Brands in SA are missing a trick when it comes to mobile advertising if they focus on smartphone penetration statistics instead of generating relevant and useful content, says Emma Carpenter, creative director at Accenture Interactive. Brands should be building empathetic and intuitive products that enable people, she says.

She’s just returned from the Cannes Lions Festival of Creativity, where she sat on the mobile advertising jury. She dismisses the notion that mobile advertising is a new concept or the next big thing. “Early adopters have had smartphones for the past nine years and a basic phone for 10 years before that. We’ve been exposed to advertising on mobile since the first Web-enabled phone was launched. Now we need to focus on brands connecting customers, providing innovative experiences and real utility.”

Carpenter says marketers should not limit their thinking by looking at channels, but produce engaging content first and then select the right device.

“Consumers react to a great experience; they’re not thinking about whether it was delivered on a watch, handset, laptop or smart TV,” she says.

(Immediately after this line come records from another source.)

-- ==== Sys2Proof/Certificates/Slice0/Obligations.lean ====
section
/-!
DEFINITION. The statements for the provers. Each names the rules it formalises; what rests on a choice of the model names its log entry.
-/
open Sys2Proof Sys2Proof.Machine

/-! ### The machine as a whole -/

/-- A step takes the command at the front of the queue and runs it on the state with the queue's rest; with no command waiting the
module idles: an SRAM upset may mark a word or a line, and nothing else changes; a module that is not up does not change at all. The queue
and the idle step are the model's own (notes/assumptions/1.md). -/
def Obligations.StepRunsFrontCommand : Prop :=
  ∀ (s : State), (∀ (c : Instr) (rest : List Instr), s.pending = c :: rest → step s = exec c { s with pending := rest })
    ∧ (s.pending = [] → ∃ t, step s = .next t ∧ (s.up = false → t = s)
        ∧ t = { s with seats := t.seats, potBad := t.potBad, embed := { s.embed with cacheBad := t.embed.cacheBad }
                       maskCache := t.maskCache, imageBad := t.imageBad, fresh := t.fresh }
        ∧ ∀ g, t.seat g = { s.seat g with badWords := (t.seat g).badWords })

/-- Right after reset MOD_STATUS shows no step and no READY, MOD_ID, MOD_CAPS and MOD_UNIT_PRESENT show a 9720, every register outside
the MOD_ block reads all ones, and no command waits (21 R547, 00 R2, R7, R8, 19 R506). That State.reset is a 9720 is the model's choice
(notes/assumptions/5.md). -/
def Obligations.ResetShowsNoReady : Prop :=
  State.reset.reg false 0x18 = 0 ∧ State.reset.reg false 0x08 = 0x07410824 ∧ State.reset.reg false 0x0C = 0x7FFF
    ∧ (State.reset.reg false 0x00).toNat / 65536 = 0x9720
    ∧ (∀ off, 0x10000 ≤ off → off < 2 ^ 26 → off % 4 = 0 → State.reset.reg false off = 0xFFFFFFFF) ∧ State.reset.pending = []

/-- The memory and the counters of the state right after reset are in canonical form (notes/assumptions/4.md). -/
def Obligations.CanonicalFormsAtReset : Prop :=
  State.reset.Inv

/-- Every step keeps the byte memory and the counters in canonical form: from any state that has them so, whatever command is at the
front. The form is the model's own (notes/assumptions/4.md): with it, equal memories are equal data. -/
def Obligations.EveryStepKeepsCanonicalForms : Prop :=
  ∀ (s t : State), s.Inv → step s = .next t → t.Inv

/-- The one write of memory: the bytes written read back, every other byte of every space reads as before, the form stays canonical,
and nothing but memory and the poison of lines written whole changes (12 R308). -/
def Obligations.MemoryWriteReadsBack : Prop :=
  ∀ (s : State) (key : Nat) (bytes : List Byte), s.Inv →
    (s.wr key bytes).rd key bytes.length = bytes ∧ SameOutside s (s.wr key bytes) key bytes.length ∧ (s.wr key bytes).Inv
      ∧ (∀ l, (s.wr key bytes).tier.poison.contains l = true ↔
          s.tier.poison.contains l = true ∧ ¬ (key ≤ 128 * l ∧ 128 * (l + 1) ≤ key + bytes.length))
      ∧ s.wr key bytes = { s with mem := (s.wr key bytes).mem, tier := { s.tier with poison := (s.wr key bytes).tier.poison } }

/-! ### Scalar and control instructions (04 R95 to R104) -/

/-- The scalar arithmetic instructions put the result of 04 R100 in D, go on past their own words, and change nothing else; s0 takes no
write.

Branches, jumps, comparisons and predicates: what 04 R100 gives the program counter, D and the predicates, and nothing else; CSRR
reads the value of 04 R102, where MCLK_CYCLES is a free value (notes/assumptions/6.md).

HALT leaves the context IDLE at once when nothing of its own is outstanding, and waiting otherwise; TSPAWN starts an IDLE context of
the same seat at A with s1 = B, or answers all ones when none is IDLE (04 R100, R104). Which IDLE context starts is a free value
(notes/assumptions/6.md).

Rows that complete here: ADD_SUB_AND_OR_XOR, SHL_SHR_SRA, MUL_MULHU, DIVU_REMU, MIN_MAX_MINU_MAXU, ADDI_ANDI_ORI_XORI, SHLI_SHRI_SRAI,
CMP, BR, JR, JAL, PAND_POR_PXOR, PNOT, PFROMS_PTOS, CSRR, TSPAWN, NOP, HALT, LI_LIH, ADDL, BRL. -/
def Obligations.ScalarAndControlResults : Prop :=
  (
    ∀ (s : State) (i : Iss) (d a b : BitVec 5) (imm : BitVec 13) (w : Word) (t : Th),
      let A := t.ctx.rs a.toNat
      let B := t.ctx.rs b.toNat
      let I : Addr := imm.signExtend 64
      let W : Addr := w.signExtend 64
      let puts (ins : Instr) (names : List (BitVec 5)) (v : Addr) : Prop :=
        s.Issues ins i names [] t → t.Enabled →
          exec ins s = .next (s.updCtx i.seat i.ctx (fun _ =>
            { t.ctx with s := if d = 0 then t.ctx.s else t.ctx.s.set d.toNat v, pc := t.ctx.pc + BitVec.ofNat 64 (threadLen ins) }))
      puts (.addSubAndOrXor i .add d a b) [d, a, b] (A + B) ∧ puts (.addSubAndOrXor i .sub d a b) [d, a, b] (A - B)
      ∧ puts (.addSubAndOrXor i .and d a b) [d, a, b] (A &&& B) ∧ puts (.addSubAndOrXor i .or d a b) [d, a, b] (A ||| B)
      ∧ puts (.addSubAndOrXor i .xor d a b) [d, a, b] (A ^^^ B)
      ∧ puts (.shlShrSra i .shl d a b) [d, a, b] (A <<< (B.toNat % 64)) ∧ puts (.shlShrSra i .shr d a b) [d, a, b] (A >>> (B.toNat % 64))
      ∧ puts (.shlShrSra i .sra d a b) [d, a, b] (A.sshiftRight (B.toNat % 64))
      ∧ puts (.mulMulhu i false d a b) [d, a, b] (A * B)
      ∧ puts (.mulMulhu i true d a b) [d, a, b] (BitVec.ofNat 64 (A.toNat * B.toNat / 2 ^ 64))
      ∧ puts (.divuRemu i false d a b) [d, a, b] (if B = 0 then BitVec.allOnes 64 else A / B)
      ∧ puts (.divuRemu i true d a b) [d, a, b] (if B = 0 then A else A % B)
      ∧ puts (.minMaxMinuMaxu i .min d a b) [d, a, b] (if B.slt A then B else A)
      ∧ puts (.minMaxMinuMaxu i .max d a b) [d, a, b] (if A.slt B then B else A)
      ∧ puts (.minMaxMinuMaxu i .minu d a b) [d, a, b] (if B.ult A then B else A)
      ∧ puts (.minMaxMinuMaxu i .maxu d a b) [d, a, b] (if A.ult B then B else A)
      ∧ puts (.addiAndiOriXori i .addi d a imm) [d, a] (A + I) ∧ puts (.addiAndiOriXori i .andi d a imm) [d, a] (A &&& I)
      ∧ puts (.addiAndiOriXori i .ori d a imm) [d, a] (A ||| I) ∧ puts (.addiAndiOriXori i .xori d a imm) [d, a] (A ^^^ I)
      ∧ puts (.shliShriSrai i .shl d a imm) [d, a] (A <<< (imm.toNat % 64)) ∧ puts (.shliShriSrai i .shr d a imm) [d, a] (A >>> (imm.toNat % 64))
      ∧ puts (.shliShriSrai i .sra d a imm) [d, a] (A.sshiftRight (imm.toNat % 64))
      ∧ puts (.liLih i false d w) [d] W
      ∧ puts (.liLih i true d w) [d] (w ++ ((t.ctx.rs d.toNat).setWidth 32 : Word))
      ∧ puts (.addl i d a w) [d, a] (A + W))
  ∧ (
    ∀ (s : State) (i : Iss) (d a b : BitVec 5) (imm : BitVec 13) (w : Word) (t : Th),
      let A := t.ctx.rs a.toNat
      let B := t.ctx.rs b.toNat
      let pc := t.ctx.pc
      let goes (ins : Instr) (names : List (BitVec 5)) (k : Ctx) : Prop :=
        s.Issues ins i names [] t → t.Enabled → exec ins s = .next (s.updCtx i.seat i.ctx (fun _ => k))
      let pred (ins : Instr) (names : List (BitVec 5)) (v : Word) : Prop :=
        goes ins names { t.ctx with p := if d = 0 then t.ctx.p else t.ctx.p.set d.toNat v, pc := pc + 4 }
      let all (x : Bool) : Word := if x then 0xFFFFFFFF else 0
      pred (.cmp i .eq d a b) [a, b] (all (A == B)) ∧ pred (.cmp i .ne d a b) [a, b] (all (A != B))
      ∧ pred (.cmp i .lt d a b) [a, b] (all (A.slt B)) ∧ pred (.cmp i .ltu d a b) [a, b] (all (A.ult B))
      ∧ pred (.cmp i .ge d a b) [a, b] (all (!A.slt B)) ∧ pred (.cmp i .geu d a b) [a, b] (all (!A.ult B))
      ∧ pred (.pandPorPxor i .pand d a b) [] (t.ctx.rp a.toNat &&& t.ctx.rp b.toNat)
      ∧ pred (.pandPorPxor i .por d a b) [] (t.ctx.rp a.toNat ||| t.ctx.rp b.toNat)
      ∧ pred (.pandPorPxor i .pxor d a b) [] (t.ctx.rp a.toNat ^^^ t.ctx.rp b.toNat)
      ∧ pred (.pnot i d a) [] (~~~ (t.ctx.rp a.toNat)) ∧ pred (.pfromsPtos i false d a) [a] (A.setWidth 32)
      ∧ goes (.pfromsPtos i true d a) [d]
          { t.ctx with s := if d = 0 then t.ctx.s else t.ctx.s.set d.toNat ((t.ctx.rp a.toNat).setWidth 64), pc := pc + 4 }
      ∧ goes (.br i imm) [] { t.ctx with pc := pc + 4 * imm.signExtend 64 } ∧ goes (.brl i w) [] { t.ctx with pc := pc + 4 * w.signExtend 64 }
      ∧ goes (.jr i a) [a] { t.ctx with pc := A }
      ∧ goes (.jal i d a imm) [d, a]
          { t.ctx with s := if d = 0 then t.ctx.s else t.ctx.s.set d.toNat (pc + 4), pc := A + 4 * imm.signExtend 64 }
      ∧ goes (.nop i) [] { t.ctx with pc := pc + 4 }
      ∧ (imm.toNat ≤ 7 → imm.toNat ≠ 6 →
          goes (.csrr i d imm) [d] { t.ctx with
            s := if d = 0 then t.ctx.s else t.ctx.s.set d.toNat (BitVec.ofNat 64 (match imm.toNat with
              | 0 => i.ctx
              | 1 => t.inv.rank i.seat
              | 2 => t.inv.seatCount
              | 3 => t.inv.hand
              | 4 => t.inv.tenant
              | 5 => i.seat
              | _ => t.inv.boundaries))
            pc := pc + 4 })
      ∧ (s.Issues (.csrr i d 6) i [d] [] t → t.Enabled →
          ∃ v, exec (.csrr i d 6) s = .next ((s.updCtx i.seat i.ctx (fun _ =>
            { t.ctx with s := if d = 0 then t.ctx.s else t.ctx.s.set d.toNat v, pc := pc + 4 })).draw)))
  ∧ (
    ∀ (s : State) (i : Iss) (d a b : BitVec 5) (t : Th), i.seat < s.seats.length → i.ctx < (s.seat i.seat).ctxs.length →
      (s.Issues (.halt i) i [] [] t → t.Enabled →
        ∃ u, exec (.halt i) s = .next u ∧
          ((s.seat i.seat).ctxQuiet i.ctx = true → ((u.seat i.seat).ctx i.ctx).mode = .idle)
          ∧ ((s.seat i.seat).ctxQuiet i.ctx = false → ((u.seat i.seat).ctx i.ctx).wait = .halt ∧ ((u.seat i.seat).ctx i.ctx).mode = .running))
      ∧ (s.Issues (.tspawn i d a b) i [d, a, b] [] t → t.Enabled → (s.seat i.seat).idleCtxs = [] →
          exec (.tspawn i d a b) s = .next (s.updCtx i.seat i.ctx (fun _ =>
            { t.ctx with s := if d = 0 then t.ctx.s else t.ctx.s.set d.toNat (BitVec.allOnes 64), pc := t.ctx.pc + 4 })))
      ∧ (s.Issues (.tspawn i d a b) i [d, a, b] [] t → t.Enabled → (s.seat i.seat).idleCtxs ≠ [] →
          ∃ c ∈ (s.seat i.seat).idleCtxs, exec (.tspawn i d a b) s = .next
            ((s.draw.updCtx i.seat i.ctx (fun _ =>
              { t.ctx with s := if d = 0 then t.ctx.s else t.ctx.s.set d.toNat (BitVec.ofNat 64 c), pc := t.ctx.pc + 4 })).updCtx i.seat c
                (fun k => { k with s := k.s.set 1 (t.ctx.rs b.toNat), mode := .running, wait := .none, pc := t.ctx.rs a.toNat }))))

Local brands are in a unique position to capitalise on effective mobile marketing because here devices are ubiquitous. “Unlike our competitors in developed markets, [not everyone can] afford a laptop or a home Internet connection, so the small screens are people’s connection to the world.

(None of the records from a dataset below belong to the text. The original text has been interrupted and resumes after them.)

/-! ### State.updTenant -/

@[simp] theorem State.updTenant_variant (s : State) (t : Nat) (f : Tenant → Tenant) : (s.updTenant t f).variant = s.variant := rfl
@[simp] theorem State.updTenant_power (s : State) (t : Nat) (f : Tenant → Tenant) : (s.updTenant t f).power = s.power := rfl
@[simp] theorem State.updTenant_admin (s : State) (t : Nat) (f : Tenant → Tenant) : (s.updTenant t f).admin = s.admin := rfl
@[simp] theorem State.updTenant_tenants (s : State) (t : Nat) (f : Tenant → Tenant) : (s.updTenant t f).tenants = s.tenants.modify t f := rfl
@[simp] theorem State.updTenant_rr (s : State) (t : Nat) (f : Tenant → Tenant) : (s.updTenant t f).rr = s.rr := rfl
@[simp] theorem State.updTenant_cmds (s : State) (t : Nat) (f : Tenant → Tenant) : (s.updTenant t f).cmds = s.cmds := rfl
@[simp] theorem State.updTenant_nextHandle (s : State) (t : Nat) (f : Tenant → Tenant) : (s.updTenant t f).nextHandle = s.nextHandle := rfl
@[simp] theorem State.updTenant_hostMap (s : State) (t : Nat) (f : Tenant → Tenant) : (s.updTenant t f).hostMap = s.hostMap := rfl
@[simp] theorem State.updTenant_dlr (s : State) (t : Nat) (f : Tenant → Tenant) : (s.updTenant t f).dlr = s.dlr := rfl
@[simp] theorem State.updTenant_hands (s : State) (t : Nat) (f : Tenant → Tenant) : (s.updTenant t f).hands = s.hands := rfl
@[simp] theorem State.updTenant_invs (s : State) (t : Nat) (f : Tenant → Tenant) : (s.updTenant t f).invs = s.invs := rfl
@[simp] theorem State.updTenant_nextInv (s : State) (t : Nat) (f : Tenant → Tenant) : (s.updTenant t f).nextInv = s.nextInv := rfl
@[simp] theorem State.updTenant_seats (s : State) (t : Nat) (f : Tenant → Tenant) : (s.updTenant t f).seats = s.seats := rfl
@[simp] theorem State.updTenant_steadyLoad (s : State) (t : Nat) (f : Tenant → Tenant) : (s.updTenant t f).steadyLoad = s.steadyLoad := rfl
@[simp] theorem State.updTenant_audCtrl (s : State) (t : Nat) (f : Tenant → Tenant) : (s.updTenant t f).audCtrl = s.audCtrl := rfl
@[simp] theorem State.updTenant_audLast (s : State) (t : Nat) (f : Tenant → Tenant) : (s.updTenant t f).audLast = s.audLast := rfl
@[simp] theorem State.updTenant_audInject (s : State) (t : Nat) (f : Tenant → Tenant) : (s.updTenant t f).audInject = s.audInject := rfl
@[simp] theorem State.updTenant_potBad (s : State) (t : Nat) (f : Tenant → Tenant) : (s.updTenant t f).potBad = s.potBad := rfl
@[simp] theorem State.updTenant_pt (s : State) (t : Nat) (f : Tenant → Tenant) : (s.updTenant t f).pt = s.pt := rfl
@[simp] theorem State.updTenant_issues (s : State) (t : Nat) (f : Tenant → Tenant) : (s.updTenant t f).issues = s.issues := rfl
@[simp] theorem State.updTenant_models (s : State) (t : Nat) (f : Tenant → Tenant) : (s.updTenant t f).models = s.models := rfl
@[simp] theorem State.updTenant_decks (s : State) (t : Nat) (f : Tenant → Tenant) : (s.updTenant t f).decks = s.decks := rfl
@[simp] theorem State.updTenant_automata (s : State) (t : Nat) (f : Tenant → Tenant) : (s.updTenant t f).automata = s.automata := rfl
@[simp] theorem State.updTenant_colls (s : State) (t : Nat) (f : Tenant → Tenant) : (s.updTenant t f).colls = s.colls := rfl
@[simp] theorem State.updTenant_dirLen (s : State) (t : Nat) (f : Tenant → Tenant) : (s.updTenant t f).dirLen = s.dirLen := rfl
@[simp] theorem State.updTenant_search (s : State) (t : Nat) (f : Tenant → Tenant) : (s.updTenant t f).search = s.search := rfl
@[simp] theorem State.updTenant_selections (s : State) (t : Nat) (f : Tenant → Tenant) : (s.updTenant t f).selections = s.selections := rfl
@[simp] theorem State.updTenant_pipes (s : State) (t : Nat) (f : Tenant → Tenant) : (s.updTenant t f).pipes = s.pipes := rfl
@[simp] theorem State.updTenant_deckCache (s : State) (t : Nat) (f : Tenant → Tenant) : (s.updTenant t f).deckCache = s.deckCache := rfl
@[simp] theorem State.updTenant_maskCache (s : State) (t : Nat) (f : Tenant → Tenant) : (s.updTenant t f).maskCache = s.maskCache := rfl
@[simp] theorem State.updTenant_imageBuf (s : State) (t : Nat) (f : Tenant → Tenant) : (s.updTenant t f).imageBuf = s.imageBuf := rfl
@[simp] theorem State.updTenant_imageBad (s : State) (t : Nat) (f : Tenant → Tenant) : (s.updTenant t f).imageBad = s.imageBad := rfl
@[simp] theorem State.updTenant_serving (s : State) (t : Nat) (f : Tenant → Tenant) : (s.updTenant t f).serving = s.serving := rfl
@[simp] theorem State.updTenant_embed (s : State) (t : Nat) (f : Tenant → Tenant) : (s.updTenant t f).embed = s.embed := rfl
@[simp] theorem State.updTenant_tier (s : State) (t : Nat) (f : Tenant → Tenant) : (s.updTenant t f).tier = s.tier := rfl
@[simp] theorem State.updTenant_flash (s : State) (t : Nat) (f : Tenant → Tenant) : (s.updTenant t f).flash = s.flash := rfl
@[simp] theorem State.updTenant_flt (s : State) (t : Nat) (f : Tenant → Tenant) : (s.updTenant t f).flt = s.flt := rfl
@[simp] theorem State.updTenant_cell (s : State) (t : Nat) (f : Tenant → Tenant) : (s.updTenant t f).cell = s.cell := rfl
@[simp] theorem State.updTenant_cxl (s : State) (t : Nat) (f : Tenant → Tenant) : (s.updTenant t f).cxl = s.cxl := rfl
@[simp] theorem State.updTenant_sec (s : State) (t : Nat) (f : Tenant → Tenant) : (s.updTenant t f).sec = s.sec := rfl
@[simp] theorem State.updTenant_mgmt (s : State) (t : Nat) (f : Tenant → Tenant) : (s.updTenant t f).mgmt = s.mgmt := rfl
@[simp] theorem State.updTenant_dump (s : State) (t : Nat) (f : Tenant → Tenant) : (s.updTenant t f).dump = s.dump := rfl
@[simp] theorem State.updTenant_ctr (s : State) (t : Nat) (f : Tenant → Tenant) : (s.updTenant t f).ctr = s.ctr := rfl
@[simp] theorem State.updTenant_latch (s : State) (t : Nat) (f : Tenant → Tenant) : (s.updTenant t f).latch = s.latch := rfl
@[simp] theorem State.updTenant_mem (s : State) (t : Nat) (f : Tenant → Tenant) : (s.updTenant t f).mem = s.mem := rfl
@[simp] theorem State.updTenant_fresh (s : State) (t : Nat) (f : Tenant → Tenant) : (s.updTenant t f).fresh = s.fresh := rfl
@[simp] theorem State.updTenant_out (s : State) (t : Nat) (f : Tenant → Tenant) : (s.updTenant t f).out = s.out := rfl
@[simp] theorem State.updTenant_pending (s : State) (t : Nat) (f : Tenant → Tenant) : (s.updTenant t f).pending = s.pending := rfl

/-! ### State.updHand -/

@[simp] theorem State.updHand_variant (s : State) (h : Nat) (f : Hand → Hand) : (s.updHand h f).variant = s.variant := rfl
@[simp] theorem State.updHand_power (s : State) (h : Nat) (f : Hand → Hand) : (s.updHand h f).power = s.power := rfl
@[simp] theorem State.updHand_admin (s : State) (h : Nat) (f : Hand → Hand) : (s.updHand h f).admin = s.admin := rfl
@[simp] theorem State.updHand_tenants (s : State) (h : Nat) (f : Hand → Hand) : (s.updHand h f).tenants = s.tenants := rfl
@[simp] theorem State.updHand_rr (s : State) (h : Nat) (f : Hand → Hand) : (s.updHand h f).rr = s.rr := rfl
@[simp] theorem State.updHand_cmds (s : State) (h : Nat) (f : Hand → Hand) : (s.updHand h f).cmds = s.cmds := rfl
@[simp] theorem State.updHand_nextHandle (s : State) (h : Nat) (f : Hand → Hand) : (s.updHand h f).nextHandle = s.nextHandle := rfl
@[simp] theorem State.updHand_hostMap (s : State) (h : Nat) (f : Hand → Hand) : (s.updHand h f).hostMap = s.hostMap := rfl
@[simp] theorem State.updHand_dlr (s : State) (h : Nat) (f : Hand → Hand) : (s.updHand h f).dlr = s.dlr := rfl
@[simp] theorem State.updHand_hands (s : State) (h : Nat) (f : Hand → Hand) : (s.updHand h f).hands = s.hands.modify h f := rfl
@[simp] theorem State.updHand_invs (s : State) (h : Nat) (f : Hand → Hand) : (s.updHand h f).invs = s.invs := rfl
@[simp] theorem State.updHand_nextInv (s : State) (h : Nat) (f : Hand → Hand) : (s.updHand h f).nextInv = s.nextInv := rfl
@[simp] theorem State.updHand_seats (s : State) (h : Nat) (f : Hand → Hand) : (s.updHand h f).seats = s.seats := rfl
@[simp] theorem State.updHand_steadyLoad (s : State) (h : Nat) (f : Hand → Hand) : (s.updHand h f).steadyLoad = s.steadyLoad := rfl
@[simp] theorem State.updHand_audCtrl (s : State) (h : Nat) (f : Hand → Hand) : (s.updHand h f).audCtrl = s.audCtrl := rfl
@[simp] theorem State.updHand_audLast (s : State) (h : Nat) (f : Hand → Hand) : (s.updHand h f).audLast = s.audLast := rfl
@[simp] theorem State.updHand_audInject (s : State) (h : Nat) (f : Hand → Hand) : (s.updHand h f).audInject = s.audInject := rfl
@[simp] theorem State.updHand_potBad (s : State) (h : Nat) (f : Hand → Hand) : (s.updHand h f).potBad = s.potBad := rfl
@[simp] theorem State.updHand_pt (s : State) (h : Nat) (f : Hand → Hand) : (s.updHand h f).pt = s.pt := rfl
@[simp] theorem State.updHand_issues (s : State) (h : Nat) (f : Hand → Hand) : (s.updHand h f).issues = s.issues := rfl
@[simp] theorem State.updHand_models (s : State) (h : Nat) (f : Hand → Hand) : (s.updHand h f).models = s.models := rfl
@[simp] theorem State.updHand_decks (s : State) (h : Nat) (f : Hand → Hand) : (s.updHand h f).decks = s.decks := rfl
@[simp] theorem State.updHand_automata (s : State) (h : Nat) (f : Hand → Hand) : (s.updHand h f).automata = s.automata := rfl
@[simp] theorem State.updHand_colls (s : State) (h : Nat) (f : Hand → Hand) : (s.updHand h f).colls = s.colls := rfl
@[simp] theorem State.updHand_dirLen (s : State) (h : Nat) (f : Hand → Hand) : (s.updHand h f).dirLen = s.dirLen := rfl
@[simp] theorem State.updHand_search (s : State) (h : Nat) (f : Hand → Hand) : (s.updHand h f).search = s.search := rfl
@[simp] theorem State.updHand_selections (s : State) (h : Nat) (f : Hand → Hand) : (s.updHand h f).selections = s.selections := rfl
@[simp] theorem State.updHand_pipes (s : State) (h : Nat) (f : Hand → Hand) : (s.updHand h f).pipes = s.pipes := rfl
@[simp] theorem State.updHand_deckCache (s : State) (h : Nat) (f : Hand → Hand) : (s.updHand h f).deckCache = s.deckCache := rfl
@[simp] theorem State.updHand_maskCache (s : State) (h : Nat) (f : Hand → Hand) : (s.updHand h f).maskCache = s.maskCache := rfl
@[simp] theorem State.updHand_imageBuf (s : State) (h : Nat) (f : Hand → Hand) : (s.updHand h f).imageBuf = s.imageBuf := rfl
@[simp] theorem State.updHand_imageBad (s : State) (h : Nat) (f : Hand → Hand) : (s.updHand h f).imageBad = s.imageBad := rfl
@[simp] theorem State.updHand_serving (s : State) (h : Nat) (f : Hand → Hand) : (s.updHand h f).serving = s.serving := rfl
@[simp] theorem State.updHand_embed (s : State) (h : Nat) (f : Hand → Hand) : (s.updHand h f).embed = s.embed := rfl
@[simp] theorem State.updHand_tier (s : State) (h : Nat) (f : Hand → Hand) : (s.updHand h f).tier = s.tier := rfl
@[simp] theorem State.updHand_flash (s : State) (h : Nat) (f : Hand → Hand) : (s.updHand h f).flash = s.flash := rfl
@[simp] theorem State.updHand_flt (s : State) (h : Nat) (f : Hand → Hand) : (s.updHand h f).flt = s.flt := rfl
@[simp] theorem State.updHand_cell (s : State) (h : Nat) (f : Hand → Hand) : (s.updHand h f).cell = s.cell := rfl
@[simp] theorem State.updHand_cxl (s : State) (h : Nat) (f : Hand → Hand) : (s.updHand h f).cxl = s.cxl := rfl
@[simp] theorem State.updHand_sec (s : State) (h : Nat) (f : Hand → Hand) : (s.updHand h f).sec = s.sec := rfl
@[simp] theorem State.updHand_mgmt (s : State) (h : Nat) (f : Hand → Hand) : (s.updHand h f).mgmt = s.mgmt := rfl
@[simp] theorem State.updHand_dump (s : State) (h : Nat) (f : Hand → Hand) : (s.updHand h f).dump = s.dump := rfl
@[simp] theorem State.updHand_ctr (s : State) (h : Nat) (f : Hand → Hand) : (s.updHand h f).ctr = s.ctr := rfl
@[simp] theorem State.updHand_latch (s : State) (h : Nat) (f : Hand → Hand) : (s.updHand h f).latch = s.latch := rfl
@[simp] theorem State.updHand_mem (s : State) (h : Nat) (f : Hand → Hand) : (s.updHand h f).mem = s.mem := rfl
@[simp] theorem State.updHand_fresh (s : State) (h : Nat) (f : Hand → Hand) : (s.updHand h f).fresh = s.fresh := rfl
@[simp] theorem State.updHand_out (s : State) (h : Nat) (f : Hand → Hand) : (s.updHand h f).out = s.out := rfl
@[simp] theorem State.updHand_pending (s : State) (h : Nat) (f : Hand → Hand) : (s.updHand h f).pending = s.pending := rfl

“Brands should not underestimate the value of smartphones to this audience, or people’s willingness to spend a large portion of their budget on one.”

Brand strategy is still being led at an executive level by marketers who believe in traditional media. They need to “stop believing the rubbish that none of their audience has a smart-phone; they should get outside and see what real people are holding.” They need to talk about connected devices and the Internet of Things rather than platforms. “Customers see anything with an Internet connection as being an extension [towards others].

“Understanding how customers interact with each device allows brands to leverage their different capabilities to enhance that experience.”

The following are two examples of a brand getting that right. First, Samsung’s SeeColors app, which asks colour-blind people to take a test on their mobile phone and then calibrates their television to allow them to experience a full spectrum of colours. Second is the Samsung Blind Cap, which provides a digital answer to a problem facing paralympic swimmers. Instead of bumping the swimmer on the head with a stick at the precise point of a turn, the coach can now use Bluetooth to alert swimmers with a device in their swimming cap.

In short, brands need to look at what customer needs and wants are and after that serve the right content to the right device.